In terms of average revenue, the distribution among cities is more balanced, ranging between 19% and 28%, with Cholla Avenue in Yuca Valley emerging as the leader in average revenue.
While Big Bear Lake City drives overall revenue, the analysis of average revenue reveals performance differences across streets and cities, suggesting that specific high-performing streets, such as those in Yuca Valley, may be key targets for further investigation.
Professional hosts lead with 62% of listings, followed by single owners who contribute 21.2%, while hosts with 2-5 units account for 16%.
From 2019 to 2021, there was an overall increase in quarterly nightly rates across all host types. However, a decrease in nightly rates is observed in 2022 across all quarters.
|
|
|
|
The percent decrease in nightly rates from 2021 to 2022 was calculated by quarter and host type. Notably, significant drops exceeding 10% were observed in Q2 through Q4—approximately 13% in Q2, 16–17% in Q3, and 12–14% in Q4.

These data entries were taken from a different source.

/-- HELLO, as it arrives. -/
def execHello (t : Nat) (port : Ctl) (peer : Peer) (d : List Byte) (s : State) : Host.Outcome State Fault Refusal :=
  .next ((s.tickTo t).kiskoIn port peer fun s => s.takeHello port peer d)

/-- An ACCEPT. -/
def State.accept (s : State) (c : Ctl) (p : Peer) (i : Nat) (st : Status) (seq : Nat) (proof : List Byte) : State :=
  { s.sendKisko c.num p (kiskoDatagram 8 (s.sessionId i) seq 0 0 (leBytes 1 st.code ++ fill 3 0 ++ proof) (some (s.session i).key)) with
    reply := ⟨st, []⟩ }

/-- A PROOF with a right MAC: in time and correct it opens the session. -/
def State.proof (s : State) (c : Ctl) (p : Peer) (d : List Byte) (i : Nat) : State :=
  let x := s.session i
  if dgSeq d = 1 ∧ s.now ≤ x.challengeAt + 1000 * Config.msUnits ∧ dgBody d = hmac x.kRole (ascii "KISKO-P1" ++ x.nc ++ x.nd) then
    let s1 := (((s.setReg (O.SES_STATE i) 2).setReg (O.SES_LAST_SEQ i) 1).setReg (O.SES_OPEN_TT i) s.ttTickNow).ledMove 0x1041 2 3 1
    s1.accept c p i .okay 1 (hmac x.kRole (ascii "KISKO-A1" ++ x.nd ++ x.nc))
  else
    let (b, s1) := s.drawBytes 32
    ((s1.tally false 95 .denied).accept c p i .denied (dgSeq d) b).closeSession i

/-- PROOF, as it comes to Kisko: one with a wrong MAC is wrong too, and frees the slot it names. -/
def State.takeProof (s : State) (c : Ctl) (p : Peer) (d : List Byte) : State :=
  let i := dgSession d % 64
  let bad := s.dgFault c 7 1 d == some (.denied, true) && dgSession d == s.sessionId i && s.reg (O.SES_STATE i) == 1 &&
    s.reg (O.SES_CONTROLLER i) == c.num
  let s1 := s.onDatagram c p 7 1 d fun s i => s.proof c p d i.val
  if bad then s1.closeSession i else s1

/-- PROOF, as it arrives. -/
def execProof (t : Nat) (port : Ctl) (peer : Peer) (d : List Byte) (s : State) : Host.Outcome State Fault Refusal :=
  .next ((s.tickTo t).kiskoIn port peer fun s => s.takeProof port peer d)

/-- CLOSE, as it comes to Kisko. -/
def State.takeClose (s : State) (c : Ctl) (p : Peer) (d : List Byte) : State := s.onDatagram c p 9 2 d fun s i => s.closeSession i.val

/-- CLOSE: by a datagram, or by a write of 1 to CLOSE of the slot (R58). -/
def execClose (t : Nat) (w : Closer) (s : State) : Host.Outcome State Fault Refusal :=
  let s1 := s.tickTo t
  .next
    (match w with
     | .datagram port peer d => s1.kiskoIn port peer fun s => s.takeClose port peer d
     | .write r slot v => s1.writeObj r (O.SES_CLOSE slot.val) (b2n v) (ownClose slot.val))

/-! ### Records (R54, *Table 2.12*) -/

/-- STREAM_OPEN on a queue: checked as a write of the queue's object. -/
def State.openRecord (s : State) (slot : Fin 64) (queue dir credit : Nat) : State :=
  let r : Requester := .session slot
  let o := if queue < 32768 then O.Q_ENABLE queue else 0
  match s.checkAccess r o true with
  | (.okay, _) =>
    if 1 < dir then s.complete r o false .refused []
    else
      match s.openStream slot.val queue (dir == 1) credit with
      | (.okay, i, s1) => s1.complete r o false .okay (leBytes 1 i)
      | (st, _, s1) => s1.complete r o false st []
  | (st, charge) => (if charge then s.bump O.LATCH_CHARGE_DENIED 1 else s).complete r o false st []

/-- STREAM_CLOSE of a stream of the session; one that is not open, or that another session holds, is REFUSED (DESIGN CHOICE,
notes/assumptions). -/
def State.closeRecord (s : State) (slot : Fin 64) (i : Nat) : State :=
  let x := s.stream i
  let r : Requester := .session slot
  let o := O.Q_ENABLE x.queue
  if s.roleOf r = 0 then s.complete r o false .denied []
  else if 128 ≤ i ∨ !x.isOpen ∨ x.slot ≠ slot.val then s.complete r o false .refused []
  else (s.closeStream i).complete r o false .okay []

/-- PING. -/
def State.ping (s : State) (slot : Fin 64) : State :=
  if s.roleOf (.session slot) = 0 then { s.tally false 95 .denied with reply := ⟨.denied, []⟩ }
  else { s with reply := ⟨.okay, leBytes 20 s.stampNow⟩ }

/-- What streams of a session, new or with new room, have to send. -/
def State.pumpStreams (s : State) (slot : Nat) : State := (s.streamsOf slot).foldl (fun (s : State) p => s.queueMoved p.2.queue) s

/-- Run one record; the reply is its status and data. -/
def State.runRecord (s : State) (slot : Fin 64) (op idx sub ty : Nat) (data : List Byte) : State :=
  let r : Requester := .session slot
  let o := objOf idx sub
  let n := data.length
  match op with
  | 0x01 => if n ≠ 0 then s.failObj r o false .refused else s.readObj r o
  | 0x02 => s.writeImage r o ty data
  | 0x03 => if n % 2 = 1 then s.failObj r o true .refused else s.maskWrite r o ty (data.take (n / 2)) (data.drop (n / 2))
  | 0x04 => if n ≠ 4 then s.failObj r o true .refused else s.segOpen r o (leNat data)
  | 0x05 => if n < 4 then s.failObj r o true .refused else s.segWrite r o (fieldLE data 0 4) (data.drop 4) false
  | 0x06 => if n ≠ 6 then s.failSeg r o .refused else s.segRead r o (fieldLE data 0 4) (fieldLE data 4 2)
  | 0x07 => if n ≠ 14 then s.failObj r o true .refused else s.segCommit r o (fieldLE data 0 4) (fieldLE data 4 10)
  | 0x08 => if n ≠ 0 then s.failObj r o true .refused else s.segAbort r o
  | 0x10 =>
    if n ≠ 6 then s.failObj r (O.Q_ENABLE (fieldLE data 0 2)) false .refused
    else s.openRecord slot (fieldLE data 0 2) (byteAt data 2) (fieldLE data 4 2)
  | 0x11 => if n ≠ 1 then { s with reply := ⟨.refused, []⟩ } else s.closeRecord slot (byteAt data 0)
  | 0x20 => if n ≠ 0 then { s with reply := ⟨.refused, []⟩ } else s.ping slot
  | _ => { s with reply := ⟨.refused, []⟩ }

/-- The next multiple of 4. -/
def pad4 (n : Nat) : Nat := (n + 3) / 4 * 4

/-- A reply record. -/
def replyRecord (op idx sub ty : Nat) (st : Status) (data : List Byte) : List Byte :=
  leBytes 1 op ++ leBytes 1 st.code ++ leBytes 2 idx ++ leBytes 1 sub ++ leBytes 1 ty ++ leBytes 2 data.length ++ data ++
    fill (pad4 data.length - data.length) 0

/-- A record that does not complete at its owner within 1 ms: whether it takes effect there is a free value (R54). -/
def State.lateRecord (s : State) (slot : Fin 64) (op idx sub ty : Nat) (data : List Byte) : State :=
  let (b, s1) := s.drawBool
  let s2 := if b then s1.runRecord slot op idx sub ty data else s1
  { s2.tally false 95 .timeout with reply := ⟨.timeout, []⟩ }

/-- Whether REFUSED_WRITES counts a record that is REFUSED (*Table 2.9*): WRITE, MASK_WRITE and every segment command. -/
def countsRefused (op : Nat) : Bool := decide (2 ≤ op) && decide (op ≤ 8)

/-- A record is REFUSED by the device before it comes to an owner. -/
def State.refuseRecord (s : State) (op : Nat) : State :=
  { (if countsRefused op then s.bump O.DEV_REFUSED_WRITES 1 else s) with reply := ⟨.refused, []⟩ }

/-- Run `left` records of a request body in order, the first of them number `k`: `out` is the reply body so far, `stop` says that a record
failed under STOP_ON_ERROR, and `late` names the records that time out. Data that would not fit the reply is not returned, and its record
completes with REFUSED; so does a record that the body cuts short. -/
def State.runRecords (s : State) (slot : Fin 64) (late : List Nat) (stopOnError stop : Bool) (k : Nat) (body out : List Byte) :
    Nat → List Byte × State
  | 0 => (out, s)
  | left + 1 =>
    let op := byteAt body 0
    let idx := fieldLE body 2 2
    let sub := byteAt body 4
    let n := fieldLE body 6 2
    let ty := ((cardOf (objOf idx sub)).map fun c => c.ty.code).getD 0
    let s1 : State :=
      if stop then { s with reply := ⟨.aborted, []⟩ }
      else if body.length < 8 + n then s.refuseRecord op
      else if late.contains k then s.lateRecord slot op idx sub (byteAt body 5) (slice 8 n body)
      else s.runRecord slot op idx sub (byteAt body 5) (slice 8 n body)
    let fits := decide (out.length + 8 + pad4 s1.reply.data.length + 8 * left ≤ 1408)
    let s2 := if fits then s1 else s1.refuseRecord op
    let st := s2.reply.status
    s2.runRecords slot late stopOnError (stop || (stopOnError && st != .okay)) (k + 1) (body.drop (8 + pad4 n))
      (out ++ replyRecord op idx sub ty st s2.reply.data) left

/-- A reply datagram of a session: flags, COUNT and body as cached. -/
def State.sendReply (s : State) (c : Ctl) (p : Peer) (session seq extra : Nat) (key rcd : List Byte) : State :=
  s.sendKisko c.num p (kiskoDatagram 2 session seq (byteAt rcd 0 + extra) (byteAt rcd 1) (rcd.drop 2) (some key))
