-- ==== Sys2Proof/Machine/DebugPort.lean ====
section
/-! DEFINITION. The debug ports (R421 to R427): requests and replies, what an address reaches, the test access port and the one-wire
protocol on RESET_N. Pulses and shifts are timing: a command is a whole frame, an Update-DR or an Update-IR. -/

namespace Sys2Proof.Machine

/-! ### Requests (*Table 16.2*) -/

def dbgOp (req : List Byte) : Nat := byteAt req 0
def dbgEnable (req : List Byte) : Nat := byteAt req 1
def dbgAddr (req : List Byte) : Nat := fieldLE req 2 6
def dbgData (req : List Byte) : List Byte := slice 8 8 req

/-- How long a request may go unanswered. -/
def dbgLimit : Nat := 20 * Config.usUnits

/-- What an address of *Table 16.5* reaches: a physical engine slot, a Feed store, a controller's local memory, LPDDR4X, or an object's
alias window; the last number of each is the offset. -/
inductive DebugPlace where
  | engine (slot off : Nat)
  | feed (c off : Nat)
  | local (x off : Nat)
  | memory
  | object (o off : Nat)
  | nothing
  deriving DecidableEq, Repr

/-- Decode of a system address (*Table 16.5*). -/
def debugPlace (addr : Nat) : DebugPlace :=
  let hi := addr / 2 ^ 40
  let lo := addr % 2 ^ 40
  if hi ≤ 0x3F then .memory
  else if hi = 0x80 ∧ lo / 2 ^ 20 < 528 ∧ lo % 2 ^ 20 < 0xC000 then .engine (lo / 2 ^ 20) (lo % 2 ^ 20)
  else if hi = 0x81 ∧ lo / 2 ^ 20 < 16 then .feed (lo / 2 ^ 20) (lo % 2 ^ 20)
  else if hi = 0x82 ∧ lo / 2 ^ 23 < 2 then .local (lo / 2 ^ 23) (lo % 2 ^ 23)
  else if hi = 0xC0 then .object (objOf (lo / 0x4000) (lo % 0x4000 / 0x40)) (lo % 0x40)
  else .nothing

/-- The ring stop that a place lies behind. -/
def DebugPlace.stop : DebugPlace → Nat
  | .engine slot _ => quadStop (slot / 132) (9 + slot / 33 % 4)
  | .feed c _ => quadStop (c / 4) (9 + c % 4)
  | .local x _ => 93 + x
  | _ => 95

/-- What the ring stop of a place answers of itself. -/
def State.placeStatus (s : State) : DebugPlace → Status
  | .engine slot off => s.stopAnswer (DebugPlace.stop (.engine slot off)) 0 (some (324 + slot / 33))
  | .feed c _ => s.feedStatus c
  | .local x _ => s.stopAnswer (93 + x) 0 (some (404 + 2 * x))
  | .nothing => .decode
  | _ => .okay

/-- Whether the debug level allows an access (*Table 16.1*). -/
def State.debugAllowed (s : State) (addr : Nat) (write : Bool) : Bool :=
  s.reg O.DBG_DEBUG_LEVEL == 2 || (!write && (debugPlace addr != .memory || kidOf addr == 0))

/-! ### The stores of a physical engine slot -/

/-- Whether a word that 8 bytes of a slot's stores touch is uncorrectable. -/
def State.slotBad (s : State) (slot off : Nat) : Bool :=
  if off < 0x8000 then s.badWord 0 slot (off / 16)
  else s.badWord 1 slot ((off - 0x8000) / 4) || s.badWord 1 slot ((off - 0x8000) / 4 + 1)

/-- 8 bytes of the stores of a physical slot. -/
def State.slotRead (s : State) (slot off : Nat) : List Byte :=
  match s.engineOn slot with
  | none => dramRead s.spareMem (slot * 2 ^ 16 + off) 8
  | some e =>
    if off < 0x8000 then leBytes 8 (s.progWord e (off / 16) / 2 ^ (8 * (off % 16)))
    else dramRead s.data (e * 2 ^ 14 + (off - 0x8000)) 8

Quarter | Professionals | 2–5 Units | Single Owners |
---|---|---|---|
Q1 | 2.5% | - | - |
Q2 | 13.5% | 13.6% | 13.6% |
Q3 | 17.0% | 16.6% | 18.0% |
Q4 | 14.5% | 14.2% | 12.1% |
Optimize Nightly Rates Based on Seasonal Trends. Address the revenue decline by implementing targeted rate increases of approximately 14–17% in Q2–Q4, especially for professional hosts. This pricing adjustment aligns with historical drops and can help recover lost revenue without discouraging bookings, given the concurrent rise in transactions and listings.
Leverage High-Performing Locations to Guide Growth. Use insights from Big Bear Lake City and Cholla Avenue in Yuca Valley—the top contributors to total and average revenue—as benchmarks. Identify common features and strategies in these areas and replicate them in underperforming cities and streets to boost overall platform revenue.